## What the task requires
Let the output be exactly the lines from the one containing "(s.updMod f).cur = s.cur := rfl" through the end of the records below, both included.

## Data extract
-- ==== Sys2Proof/Decode.lean ====
section
/-! DEFINITION. Decoding the instruction words (spec/07 R174-R186, spec/08 R194-R203), and after it the encoder. -/
namespace Sys2Proof

/-- Why words do not decode: too few of them (R175), a reserved opcode (R194, R203), the reserved bit of w1 (R178), or
an encoding check of R185 step 1. The stream that meets them raises ILLOP, the tile stream TILLOP. -/
inductive DecodeError where
  | truncated
  | reservedOpcode
  | reservedBit
  | encoding
  deriving DecidableEq, Repr

/-- The words of an instruction whose first word has length field `l` (R174). -/
def lengthWords (l : BitVec 2) : Nat :=
  match l with
  | 0#2 => 1
  | 1#2 => 3
  | 2#2 => 5
  | _ => 3

/-- The constructors of the extended opcodes (R195-R198). -/

def extTable0 : List (BitVec 10 × (Ext → Instr)) :=
  [(0x000, .uadd),
   (0x001, .usub),
   (0x002, .umul),
   (0x003, .umulh),
   (0x004, .umad),
   (0x005, .uand),
   (0x006, .uor),
   (0x007, .uxor),
   (0x008, .ushl),
   (0x009, .ushr),
   (0x00A, .usra),
   (0x00B, .umin),
   (0x00C, .umax),
   (0x00D, .uclz),
   (0x00E, .upopc),
   (0x00F, .ulea),
   (0x010, .usel),
   (0x011, .ucmp),
   (0x012, .umov),
   (0x018, .uld),
   (0x019, .ust),
   (0x020, .bra),
   (0x021, .brx),
   (0x022, .call)]

/-- The extended opcodes, continued. -/
def extTable1 : List (BitVec 10 × (Ext → Instr)) :=
  [(0x023, .ret),
   (0x024, .jfence),
   (0x025, .cfetch),
   (0x026, .exit),
   (0x027, .yld),
   (0x028, .reconv),
   (0x029, .nop),
   (0x030, .spawn),
   (0x031, .join),
   (0x032, .cancel),
   (0x033, .lvlrd),
   (0x034, .capq),
   (0x038, .rdsr),
   (0x039, .wrsr),
   (0x03A, .trap),
   (0x03B, .eret),
   (0x03C, .preack),
   (0x100, .iadd),
   (0x101, .isub),
   (0x102, .imul),
   (0x103, .imulh),
   (0x104, .imad),
   (0x105, .imin),
   (0x106, .imax)]

/-- The extended opcodes, continued. -/
def extTable2 : List (BitVec 10 × (Ext → Instr)) :=
  [(0x107, .iabs),
   (0x108, .iand),
   (0x109, .ior),
   (0x10A, .ixor),
   (0x10B, .ishl),
   (0x10C, .ishr),
   (0x10D, .isra),
   (0x10E, .iclz),
   (0x10F, .ipopc),
   (0x110, .ibfx),
   (0x111, .ibfi),
   (0x112, .iset),
   (0x113, .isel),
   (0x120, .fadd),
   (0x121, .fsub),
   (0x122, .fmul),
   (0x123, .ffma),
   (0x124, .fmin),
   (0x125, .fmax),
   (0x126, .fset),
   (0x127, .fclass),
   (0x128, .hadd2),
   (0x129, .hmul2),
   (0x12A, .hfma2)]

/-- The extended opcodes, continued. -/
def extTable3 : List (BitVec 10 × (Ext → Instr)) :=
  [(0x12B, .hmin2),
   (0x12C, .hmax2),
   (0x130, .cvt),
   (0x131, .pack4),
   (0x132, .unpk4),
   (0x138, .plop),
   (0x139, .mov),
   (0x13A, .s2v),
   (0x13B, .v2s),
   (0x140, .shfl),
   (0x141, .vote),
   (0x142, .redg),
   (0x143, .scang),
   (0x144, .matchLanes),
   (0x150, .exp2),
   (0x151, .log2),
   (0x152, .rcp),
   (0x153, .rsq),
   (0x154, .sqrt),
   (0x155, .tanh),
   (0x156, .lgst),
   (0x157, .sinp),
   (0x158, .cosp),
   (0x15F, .sfwait)]

/-- The extended opcodes, continued. -/
def extTable4 : List (BitVec 10 × (Ext → Instr)) :=
  [(0x200, .ldg),
   (0x201, .stg),
   (0x202, .lds),
   (0x203, .sts),
   (0x204, .ldl),
   (0x205, .stl),
   (0x206, .ldc),
   (0x207, .pfch),
   (0x210, .atom),
   (0x211, .atomc),
   (0x212, .red),
   (0x213, .atoms),
   (0x214, .lda),
   (0x215, .strl),
   (0x216, .fence),
   (0x220, .objdecl),
   (0x221, .objdrop),
   (0x222, .sealRange),
   (0x223, .unsealRange),
   (0x224, .rsdecl),
   (0x225, .rsset),
   (0x226, .rsevict),
   (0x230, .bara),
   (0x231, .barw)]

/-- The extended opcodes, continued. -/
def extTable5 : List (BitVec 10 × (Ext → Instr)) :=
  [(0x232, .bars),
   (0x233, .bargen),
   (0x234, .barcfg),
   (0x235, .sstep),
   (0x240, .sbinit),
   (0x241, .sbtake),
   (0x242, .sbgive),
   (0x243, .sbread),
   (0x244, .sbclose),
   (0x250, .cpy),
   (0x251, .cpyr),
   (0x252, .cpym),
   (0x253, .mack),
   (0x254, .chain),
   (0x255, .marm),
   (0x256, .mwait),
   (0x260, .chcfg),
   (0x261, .chstat),
   (0x262, .vqsend),
   (0x270, .idmb),
   (0x271, .idme),
   (0x300, .tset),
   (0x301, .tdesc),
   (0x302, .tzero)]

/-- The extended opcodes, continued. -/
def extTable6 : List (BitVec 10 × (Ext → Instr)) :=
  [(0x303, .tldacc),
   (0x304, .tmma),
   (0x305, .tmmab),
   (0x306, .tscale),
   (0x307, .ttrans),
   (0x308, .tadd),
   (0x309, .tcvt),
   (0x30A, .tstore),
   (0x30B, .tbar),
   (0x30C, .tloop),
   (0x30D, .tend),
   (0x30E, .tfence),
   (0x30F, .rwperm),
   (0x310, .tsave),
   (0x311, .trstr),
   (0x312, .tnop),
   (0x313, .texit)]

/-- All extended opcodes (R194). -/
def extTable : List (BitVec 10 × (Ext → Instr)) :=
  extTable0 ++ extTable1 ++ extTable2 ++ extTable3 ++ extTable4 ++ extTable5 ++ extTable6

/-- Base opcodes (R202). -/
def baseTable0 : List (BitVec 8 × (Base → Instr)) :=
  [(0x00, .nopBase),
   (0x01, .movBase),
   (0x02, .iaddS32Base),
   (0x03, .iaddS32ImmBase),
   (0x04, .isubS32Base),
   (0x05, .imulS32Base),
   (0x06, .imulS32ImmBase),
   (0x07, .imulhS32Base),
   (0x08, .iminS32Base),
   (0x09, .imaxS32Base),
   (0x0A, .iminU32Base),
   (0x0B, .imaxU32Base),
   (0x0C, .iandBase),
   (0x0D, .iorBase),
   (0x0E, .ixorBase),
   (0x0F, .ishlBase)]

/-- Base opcodes (R202). -/
def baseTable1 : List (BitVec 8 × (Base → Instr)) :=
  [(0x10, .ishlImmBase),
   (0x11, .ishrBase),
   (0x12, .ishrImmBase),
   (0x13, .israBase),
   (0x14, .israImmBase),
   (0x15, .iandImmBase),
   (0x16, .faddBase),
   (0x17, .fsubBase),
   (0x18, .fmulBase),
   (0x19, .fminBase),
   (0x1A, .fmaxBase),
   (0x1B, .hadd2F16Base),
   (0x1C, .hmul2F16Base),
   (0x1D, .hadd2Bf16Base),
   (0x1E, .hmul2Bf16Base),
   (0x1F, .s2vBase)]

/-- Base opcodes (R202). -/
def baseTable2 : List (BitVec 8 × (Base → Instr)) :=
  [(0x20, .v2sBase),
   (0x21, .uaddS64Base),
   (0x22, .uaddS64ImmBase),
   (0x23, .usubS64Base),
   (0x24, .umulS64Base),
   (0x25, .uandBase),
   (0x26, .uorBase),
   (0x27, .uxorBase),
   (0x28, .ushlImmBase),
   (0x29, .ushrImmBase),
   (0x2A, .uminS64Base),
   (0x2B, .umaxS64Base),
   (0x2C, .umovBase),
   (0x2D, .ldsB32Base),
   (0x2E, .ldgB32Base),
   (0x2F, .ldgU64Base)]

/-- Base opcodes (R202). -/
def baseTable3 : List (BitVec 8 × (Base → Instr)) :=
  [(0x30, .uldU64Base),
   (0x31, .isetLtS32Base),
   (0x32, .isetGeS32Base),
   (0x33, .isetEqS32Base),
   (0x34, .isetNeS32Base),
   (0x35, .ucmpLtS64Base),
   (0x36, .ucmpEqS64Base),
   (0x37, .ucmpLtS64ImmBase),
   (0x38, .exitBase),
   (0x39, .yldBase),
   (0x3A, .retBase),
   (0x3B, .umovImmBase),
   (0x3C, .movImmBase),
   (0x3D, .ldcB32Base),
   (0x3E, .usraImmBase),
   (0x3F, .upopcBase)]

/-- All base opcodes (R202). -/
def baseTable : List (BitVec 8 × (Base → Instr)) :=
  baseTable0 ++ baseTable1 ++ baseTable2 ++ baseTable3

/-- The constructor that a table gives an opcode. -/
def lookupOp {n : Nat} {α : Type} (t : List (BitVec n × (α → Instr))) (k : BitVec n) : Option (α → Instr) :=
  match t with
  | [] => none
  | (j, f) :: r => if j = k then some f else lookupOp r k

/-- A literal from its two words, low first (R174). -/
def literalOf (lo hi : W32) : W64 := hi ++ lo

/-- The fields of the three extended words (R178). -/
def extFields (w0 w1 w2 : W32) (lit : Option W64) : Ext :=
  { s := w0.getLsbD 2, g0 := w0.extractLsb' 13 3, g0n := w0.getLsbD 16, g1 := w0.extractLsb' 17 3, g1n := w0.getLsbD 20
    gc := w0.getLsbD 21, hint := w0.extractLsb' 22 2
    d := w0.extractLsb' 24 8, dcl := w1.getLsbD 30
    a := w1.extractLsb' 0 8, acl := w1.getLsbD 8, apop := w1.getLsbD 9
    b := w1.extractLsb' 10 8, bcl := w1.getLsbD 18, bpop := w1.getLsbD 19
    c := w1.extractLsb' 20 8, ccl := w1.getLsbD 28, cpop := w1.getLsbD 29
    e := w2.extractLsb' 0 8, ecl := w2.getLsbD 8, epop := w2.getLsbD 9
    ty := w2.extractLsb' 10 4, rm := w2.extractLsb' 14 3, sat := w2.getLsbD 17
    mod6 := w2.extractLsb' 18 6, aux8 := w2.extractLsb' 24 8, lit := lit }

/-- The fields of a base word (R176). -/
def baseFields (b0 : W32) (lit : Option W64) : Base :=
  { s := b0.getLsbD 2, d := b0.extractLsb' 11 7, a := b0.extractLsb' 18 7, b := b0.extractLsb' 25 7, lit := lit }

/-- An instruction that passes R185 step 1, or the encoding error. -/
def checked (i : Instr) : Except DecodeError Instr := if i.WellFormed then .ok i else .error .encoding

/-- The instruction of three extended words (R178, R194). -/
def decodeExt (w0 w1 w2 : W32) (lit : Option W64) : Except DecodeError Instr :=
  match lookupOp extTable (w0.extractLsb' 3 10) with
  | none => .error .reservedOpcode
  | some f => if w1.getLsbD 31 then .error .reservedBit else checked (f (extFields w0 w1 w2 lit))

/-- The instruction of a base word (R176, R202). -/
def decodeBase (b0 : W32) (lit : Option W64) : Except DecodeError Instr :=
  match lookupOp baseTable (b0.extractLsb' 3 8) with
  | none => .error .reservedOpcode
  | some f => checked (f (baseFields b0 lit))

/-- Decode the first instruction of a word stream (R174): the instruction and the words after it. -/
def decode (ws : List W32) : Except DecodeError (Instr × List W32) :=
  match ws with
  | [] => .error .truncated
  | w0 :: r =>
    match w0.extractLsb' 0 2, r with
    | 0#2, r => (decodeBase w0 none).map (·, r)
    | 1#2, w1 :: w2 :: r => (decodeExt w0 w1 w2 none).map (·, r)
    | 2#2, w1 :: w2 :: lo :: hi :: r => (decodeExt w0 w1 w2 (some (literalOf lo hi))).map (·, r)
    | 3#2, lo :: hi :: r => (decodeBase w0 (some (literalOf lo hi))).map (·, r)
    | _, _ => .error .truncated

/-- Words from bytes, four to a word, least significant first (R8, R174); a short tail holds no word. -/
def wordsOfBytes : List Byte → List W32
  | b0 :: b1 :: b2 :: b3 :: r => (b3 ++ b2 ++ b1 ++ b0) :: wordsOfBytes r
  | _ => []

/-- A word's four bytes, least significant first (R8). -/
def bytesOfWord (w : W32) : List Byte :=
  [w.extractLsb' 0 8, w.extractLsb' 8 8, w.extractLsb' 16 8, w.extractLsb' 24 8]

/-- Decode the first instruction of a byte stream. -/
def decodeBytes (bs : List Byte) : Except DecodeError (Instr × List W32) := decode (wordsOfBytes bs)

/-- The five words, least significant first, of an instruction whose bits are `w`. -/
def tableWords (w : Nat) : List W32 :=
  [BitVec.ofNat 32 w, BitVec.ofNat 32 (w / 2 ^ 32), BitVec.ofNat 32 (w / 2 ^ 64), BitVec.ofNat 32 (w / 2 ^ 96),
   BitVec.ofNat 32 (w / 2 ^ 128)]

/-- The instruction that the decoder reads from the bits `w`, numbered from the first word's bit 0. The words are laid
out as the hardware stores them, the first at the lowest address (R174). -/
def decodeTableWord (_nbits w : Nat) : Option Instr :=
  match decodeBytes ((tableWords w).flatMap bytesOfWord) with
  | .ok (i, _) => some i
  | .error _ => none

/-- The opcode of an extended instruction's constructor, with its words' fields (R178). -/
def encodeExt (r : Row) (x : Ext) : List W32 :=
  let l : BitVec 2 := if x.lit.isSome then 2#2 else 1#2
  let w0 : W32 := x.d ++ x.hint ++ BitVec.ofBool x.gc ++ BitVec.ofBool x.g1n ++ x.g1 ++ BitVec.ofBool x.g0n ++ x.g0 ++
    r.xop ++ BitVec.ofBool x.s ++ l
  let w1 : W32 := 0#1 ++ BitVec.ofBool x.dcl ++ BitVec.ofBool x.cpop ++ BitVec.ofBool x.ccl ++ x.c ++
    BitVec.ofBool x.bpop ++ BitVec.ofBool x.bcl ++ x.b ++ BitVec.ofBool x.apop ++ BitVec.ofBool x.acl ++ x.a
  let w2 : W32 := x.aux8 ++ x.mod6 ++ BitVec.ofBool x.sat ++ x.rm ++ x.ty ++ BitVec.ofBool x.epop ++
    BitVec.ofBool x.ecl ++ x.e
  [w0, w1, w2] ++ (match x.lit with
    | none => []
    | some v => [v.extractLsb' 0 32, v.extractLsb' 32 32])

/-- A base instruction's words (R176). -/
def encodeBase (r : BaseRow) (x : Base) : List W32 :=
  let l : BitVec 2 := if x.lit.isSome then 3#2 else 0#2
  let b0 : W32 := x.b ++ x.a ++ x.d ++ r.bop ++ BitVec.ofBool x.s ++ l
  b0 :: (match x.lit with
    | none => []
    | some v => [v.extractLsb' 0 32, v.extractLsb' 32 32])

/-- The words of an instruction; a step of another agent has none. -/
def encode (i : Instr) : List W32 :=
  match i.form with
  | .ext r x => encodeExt r x
  | .base r x => encodeBase r x
  | .event => []

end Sys2Proof
end

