-- ==== Sys2Proof/Certificates/Slice0/Obligations.lean ====
section
/-! DEFINITION. The statements for the provers. -/
namespace Sys2Proof
open Sys2Proof.Machine

end Sys2Proof
open Sys2Proof Sys2Proof.Machine

/-- R206: the typed uniform forms compute exactly on the operands as their type reads them, and the result wraps and widens by
the type; the untyped forms act on the words. The result goes into a register or through a mesh-out entry; nothing else changes but
what the sources pop. Base forms included. -/
def Obligations.UniformResult : Prop :=
  (∀ p ∈ uniTypedRows, uniCompletes p.1 p.2 ∧ uniPushes p.1 p.2) ∧
  (∀ p ∈ uniWordRows, uniCompletes p.1 p.2 ∧ uniPushes p.1 p.2)

/-- R229-R246: arithmetic, logic, shifts, bit fields, floating point with its flags, moves, selections and conversions of lanes:
the active lanes take their values, and nothing else changes but what the sources pop. Base forms included. -/
def Obligations.VectorResult : Prop :=
  (∀ p ∈ intRows ++ wordRows, vecCompletes p.1 p.2) ∧
  (∀ p ∈ fpRows ++ halfRows, vecCompletes p.1 p.2) ∧
  (∀ p ∈ moveRows ++ convertRows, vecCompletes p.1 p.2)

/-- R138-R141: a vector instruction of class F with a channel destination sends its lanes' words in lane order; words pushed
through a mesh-out entry leave in order toward its peer entry with the tenant's VNI, on credits that are no longer free; those pushed toward
a retired core go nowhere. -/
def Obligations.ChannelPush : Prop :=
  (∀ p ∈ valueRows, vecPushes p.1 p.2) ∧
  (∀ i x len s u h, UniIssue i s Rows.rdsr x len h false → specialMode x h = true → x.dcl = true →
    let ws := if x.mod6.getLsbD 0 then lanePush false (laneList h.width h.ent.mask) fun l => readSpecial s h x.aux8 l
      else laneWords (uniWords Rows.rdsr x = 2) (readSpecial s h x.aux8 0)
    pushWords (reservePush (openIssue s h) h.c x.d.toNat ws.length) h.c h.b h.g h.ten x.d.toNat ws = (u, true) →
    vqStuck u h.c x.d.toNat = false → exec i s = .next (h.completed len x.s u)) ∧
  (∀ s c b g t ch (ws : List W32), ws ≠ [] → ((kget (s.core c).asm ch).getD []).length + ws.length < 16 →
    pushVq s c b g t ch ws = (s.updCore c fun k => { k with asm := kset k.asm ch (((kget k.asm ch).getD []) ++ ws) }, true)) ∧
  ((∀ s c ch ws, ((s.core c).chan ch).broken = false → ∃ fs,
    pushMesh s c ch ws = s.updCore c (fun k => { k with flight := k.flight ++ fs }) ∧
    fs.map (fun f => (f.ch, f.dst, f.dstCh, f.vni, f.word)) = ws.map fun w => (ch, ((s.core c).chan ch).peer,
      ((s.core c).chan ch).peerCh, (s.ten (s.coreTenant c)).vni, w)) ∧
  (∀ s c ch ws, ((s.core c).chan ch).broken = true → ((pushMesh s c ch ws).core c).flight = (s.core c).flight) ∧
  (∀ s c ch e n, kget (s.core c).chans ch = some e → e.kind = 2 →
    ((reservePush s c ch n).core c).chan ch = { e with credits := e.credits - n, outstanding := e.outstanding + n } ∧
    ((reservePush s c ch n).core c).flight = (s.core c).flight ∧
    ∀ j, j ≠ ch → ((reservePush s c ch n).core c).chan j = (s.core c).chan j))

/-- R234, R238, R239, R245: ISET, FSET, FCLASS and PLOP write the truth value of each active lane to its bit of p(D), p7 discards, and
nothing else changes but what the sources pop; no flag is raised. FCLASS's MOD6[5:1] is reserved. -/
def Obligations.VectorPredicateResult : Prop :=
  (∀ p ∈ testRows, predCompletes p.1 p.2) ∧ (∀ x, (Instr.fclass x).WellFormed = true → x.mod6.extractLsb' 1 5 = 0)
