@[simp] theorem State.updTen_mem (s : State) (t : Nat) (f : Tenant → Tenant) : (s.updTen t f).mem = s.mem := rfl
@[simp] theorem State.updTen_poison (s : State) (t : Nat) (f : Tenant → Tenant) : (s.updTen t f).poison = s.poison := rfl
@[simp] theorem State.updTen_cores (s : State) (t : Nat) (f : Tenant → Tenant) : (s.updTen t f).cores = s.cores := rfl
@[simp] theorem State.updTen_domains (s : State) (t : Nat) (f : Tenant → Tenant) : (s.updTen t f).domains = s.domains := rfl
@[simp] theorem State.updTen_regions (s : State) (t : Nat) (f : Tenant → Tenant) : (s.updTen t f).regions = s.regions := rfl
@[simp] theorem State.updTen_images (s : State) (t : Nat) (f : Tenant → Tenant) : (s.updTen t f).images = s.images := rfl
@[simp] theorem State.updTen_tree (s : State) (t : Nat) (f : Tenant → Tenant) : (s.updTen t f).tree = s.tree := rfl
@[simp] theorem State.updTen_saves (s : State) (t : Nat) (f : Tenant → Tenant) : (s.updTen t f).saves = s.saves := rfl
@[simp] theorem State.updTen_past (s : State) (t : Nat) (f : Tenant → Tenant) : (s.updTen t f).past = s.past := rfl
@[simp] theorem State.updTen_mod (s : State) (t : Nat) (f : Tenant → Tenant) : (s.updTen t f).mod = s.mod := rfl
@[simp] theorem State.updTen_now (s : State) (t : Nat) (f : Tenant → Tenant) : (s.updTen t f).now = s.now := rfl
@[simp] theorem State.updTen_turns (s : State) (t : Nat) (f : Tenant → Tenant) : (s.updTen t f).turns = s.turns := rfl
@[simp] theorem State.updTen_cur (s : State) (t : Nat) (f : Tenant → Tenant) : (s.updTen t f).cur = s.cur := rfl
@[simp] theorem State.updTen_tick (s : State) (t : Nat) (f : Tenant → Tenant) : (s.updTen t f).tick = s.tick := rfl

@[simp] theorem State.updRegion_mem (s : State) (r : Nat) (f : Region → Region) : (s.updRegion r f).mem = s.mem := rfl
@[simp] theorem State.updRegion_poison (s : State) (r : Nat) (f : Region → Region) : (s.updRegion r f).poison = s.poison := rfl
@[simp] theorem State.updRegion_cores (s : State) (r : Nat) (f : Region → Region) : (s.updRegion r f).cores = s.cores := rfl
@[simp] theorem State.updRegion_domains (s : State) (r : Nat) (f : Region → Region) : (s.updRegion r f).domains = s.domains := rfl
@[simp] theorem State.updRegion_tenants (s : State) (r : Nat) (f : Region → Region) : (s.updRegion r f).tenants = s.tenants := rfl
@[simp] theorem State.updRegion_images (s : State) (r : Nat) (f : Region → Region) : (s.updRegion r f).images = s.images := rfl
@[simp] theorem State.updRegion_tree (s : State) (r : Nat) (f : Region → Region) : (s.updRegion r f).tree = s.tree := rfl
@[simp] theorem State.updRegion_saves (s : State) (r : Nat) (f : Region → Region) : (s.updRegion r f).saves = s.saves := rfl
@[simp] theorem State.updRegion_past (s : State) (r : Nat) (f : Region → Region) : (s.updRegion r f).past = s.past := rfl
@[simp] theorem State.updRegion_mod (s : State) (r : Nat) (f : Region → Region) : (s.updRegion r f).mod = s.mod := rfl
@[simp] theorem State.updRegion_now (s : State) (r : Nat) (f : Region → Region) : (s.updRegion r f).now = s.now := rfl
@[simp] theorem State.updRegion_turns (s : State) (r : Nat) (f : Region → Region) : (s.updRegion r f).turns = s.turns := rfl
@[simp] theorem State.updRegion_cur (s : State) (r : Nat) (f : Region → Region) : (s.updRegion r f).cur = s.cur := rfl
@[simp] theorem State.updRegion_tick (s : State) (r : Nat) (f : Region → Region) : (s.updRegion r f).tick = s.tick := rfl

@[simp] theorem State.updMod_mem (s : State) (f : Module → Module) : (s.updMod f).mem = s.mem := rfl
@[simp] theorem State.updMod_poison (s : State) (f : Module → Module) : (s.updMod f).poison = s.poison := rfl
@[simp] theorem State.updMod_cores (s : State) (f : Module → Module) : (s.updMod f).cores = s.cores := rfl
@[simp] theorem State.updMod_domains (s : State) (f : Module → Module) : (s.updMod f).domains = s.domains := rfl
@[simp] theorem State.updMod_regions (s : State) (f : Module → Module) : (s.updMod f).regions = s.regions := rfl
@[simp] theorem State.updMod_tenants (s : State) (f : Module → Module) : (s.updMod f).tenants = s.tenants := rfl
@[simp] theorem State.updMod_images (s : State) (f : Module → Module) : (s.updMod f).images = s.images := rfl
@[simp] theorem State.updMod_tree (s : State) (f : Module → Module) : (s.updMod f).tree = s.tree := rfl
@[simp] theorem State.updMod_saves (s : State) (f : Module → Module) : (s.updMod f).saves = s.saves := rfl
@[simp] theorem State.updMod_past (s : State) (f : Module → Module) : (s.updMod f).past = s.past := rfl
@[simp] theorem State.updMod_now (s : State) (f : Module → Module) : (s.updMod f).now = s.now := rfl
@[simp] theorem State.updMod_turns (s : State) (f : Module → Module) : (s.updMod f).turns = s.turns := rfl
@[simp] theorem State.updMod_cur (s : State) (f : Module → Module) : (s.updMod f).cur = s.cur := rfl
@[simp] theorem State.updMod_tick (s : State) (f : Module → Module) : (s.updMod f).tick = s.tick := rfl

## Answer box
@[simp] theorem State.updMod_cur (s : State) (f : Module → Module) : (s.updMod f).cur = s.cur := rfl
@[simp] theorem State.updMod_tick (s : State) (f : Module → Module) : (s.updMod f).tick = s.tick := rfl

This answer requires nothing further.